The Legislative Council of Saint Helena has 15 members, 12 members elected for a four-year term by popular vote and three members ex officio (appointed by the Governor). Members of the Council are referred to as Councillors and sometimes use the suffix "MLC" (Member of the Legislative Council), while the council itself is often referred to as "LegCo" by islanders officials.

Election summary

The twelve elected members of the 2021-2025 Legislative Council are:
 Julie Thomas (888 votes)
 Andrew James Turner (834 votes) 
 Corinda Sebastiana Stuart Essex (827 votes)*
 Martin Dave Henry (750 votes)*
 Jeffrey Robert Ellick (688 votes) 
 Ronald Arthur Coleman (678 votes)
 Karl Gavin Thrower (611 votes)
 Gillian Ann Brooks (561 votes)
 Christine Scipio-O'Dean (533 votes)*
 Mark Alan Brooks (532 votes)
 Robert Charles Midwinter (485 votes) 
 Rosemary June Bargo (456 votes) 

 An asterisk (*) denotes a sitting incumbent MLC who was duly re-elected.

Electoral divisions
Saint Helena is divided into eight districts, each with a community centre.

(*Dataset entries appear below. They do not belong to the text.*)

/-- Read the header of a stream and check it (R353): FMT and BIAS. -/
def headerC (s : State) (v : ChunkEnv) (kind : Nat) : Chunk Nat × State :=
  Chunk.bind (s.rdC v (v.d.addr 2) 16) fun h s =>
    if siltHeaderOk h kind (v.d.count 10) then (.ok (ofLe ((h.drop 1).take 2)), s) else (.stop 9, s)

/-- Decode one frame from stream offset `p`, reading as much of it as it needs, line by line. -/
def decodeC (v : ChunkEnv) (kind fmt b p stop : Nat) : Nat → List Byte → State → Chunk (List Byte × Nat) × State
  | 0, _, s => (.stop 9, s)
  | k + 1, buf, s =>
    let left := stop - (v.d.addr 2 + p)
    match if kind = 1 then siltLUnframe fmt 65 b left buf else siltZUnframe 513 (b / 8) left buf with
    | .corrupt => (.stop 9, s)
    | .ok out used => (.ok (out, used), s)
    | .more =>
      let a := v.d.addr 2 + p + buf.length
      Chunk.bind (s.rdC v a (min (128 - a % 128) (stop - a))) fun bs s => decodeC v kind fmt b p stop k (buf ++ bs) s

/-- SILT_L_DEC and SILT_Z_DEC: one frame (R356, R357). -/
def decChunk (s : State) (v : ChunkEnv) (kind : Nat) : Chunk ChunkOk × State :=
  let d := v.d
  let i := v.l.off
  let n := min 4096 (d.count 10 - i)
  let p := if i = 0 then 16 else v.l.enc
  Chunk.bind (if i = 0 then s.headerC v kind else (.ok v.l.hdr, s)) fun hdr s =>
    Chunk.bind (decodeC v kind (hdr % 256) n p (d.addr 2 + worstStream d.ty (d.count 10) 0) 48 [] s) fun o s =>
      let last := if i + n = d.count 10 then lenWord d (p + o.2) else []
      Chunk.bind (s.wrC v ((d.addr 4 + i, o.1) :: last)) fun _ s =>
        (.ok { off := i + n, enc := p + o.2, hdr := hdr, bytes := n }, s)

/-- SILT_Q_ENC: one block with its residuals (R360). -/
def qEncChunk (s : State) (v : ChunkEnv) : Chunk ChunkOk × State :=
  let d := v.d
  match d.sfmt, d.dfmt with
  | some f, some g =>
    let i := v.l.off
    let n := min 32 (d.count 10 - i)
    Chunk.bind (s.rdC v (d.addr 2 + i * f.elem.bits / 8) (f.rowBytes n)) fun es s =>
      Chunk.bind (s.rdC v (d.addr 6 + 8 * i) (8 * n)) fun rs s =>
        let o := siltQBlock g.elem (signed 10 (d.f 12 25 16)) (signed 8 (d.f 12 15 8)) (decodeRow f 0 n es []) (elemsOf 8 n rs)
        let out := (if i = 0 then siltHeader 2 (d.f 1 23 20) (d.f 12 15 8) (d.count 10) else []) ++ o.bytes
        let enc := v.l.enc + out.length
        let last := if i + n = d.count 10 then lenWord d enc else []
        Chunk.bind (s.wrC v ([(d.addr 4 + v.l.enc, out), (d.addr 6 + 8 * i, o.residuals.flatMap (leBytes 8))] ++ last)) fun _ s =>
          (.ok { off := i + n, enc := enc, flags := o.flags, bytes := out.length + 8 * n, encIn := es.length, encOut := out.length }, s)
  | _, _ => (.stop 3, s)

/-- SILT_Q_DEC: one block (R362). -/
def qDecChunk (s : State) (v : ChunkEnv) : Chunk ChunkOk × State :=
  let d := v.d
  match d.dfmt with
  | none => (.stop 3, s)
  | some g =>
    let i := v.l.off
    let n := min 32 (d.count 10 - i)
    let rng := if i = 0 then lfsrSeed (d.w 13) else v.l.rng
    Chunk.bind (if i = 0 then s.headerC v 2 else (.ok v.l.hdr, s)) fun hdr s =>
      let f := ((Fmt.ofCode (hdr % 256)).map (·.elem)).getD .f4
      let size := 1 + 4 * f.bits
      let p := 16 + i / 32 * size
      Chunk.bind (s.rdC v (d.addr 2 + p) size) fun bs s =>
        let o := encodeRow g (Ctl.ofCode (d.f 1 27 24)) (signed 8 (d.f 12 15 8)) rng (siltQVals f (signed 8 (hdr / 256)) n bs)
        let out := packElems g.elem (o.elems.map (·.code))
        let base := d.addr 4 + (if g.isBlock then i / 32 * (4 * g.elem.bits) else i * g.elem.bits / 8)
        let wr := (base, out) :: (if g.isBlock then [(d.addr 8 + i / 32, o.scales.map (BitVec.ofNat 8))] else [])
        Chunk.bind (s.wrC v wr) fun _ s =>
          (.ok { off := i + n, enc := p + size, rng := o.rng, hdr := hdr, flags := orFlags o.elems, bytes := out.length + o.scales.length }, s)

The districts also serve as statistical subdivisions and electoral areas. Currently, all twelve elected MLCs represent the entire island as a single constituency. Previously, there were two constituencies (electoral districts) – "the East" and "the West", and each constituency had six Elected Members. Prior to that there were eight constituencies. The four most populated districts (i.e., Half Tree Hollow, Jamestown, Longwood, and St Paul's) each sent two representatives to the Legislative Council. The remaining districts (i.e., Alarm Forest, Blue Hill, Levelwood, and Sandy Bay) sent one representative each.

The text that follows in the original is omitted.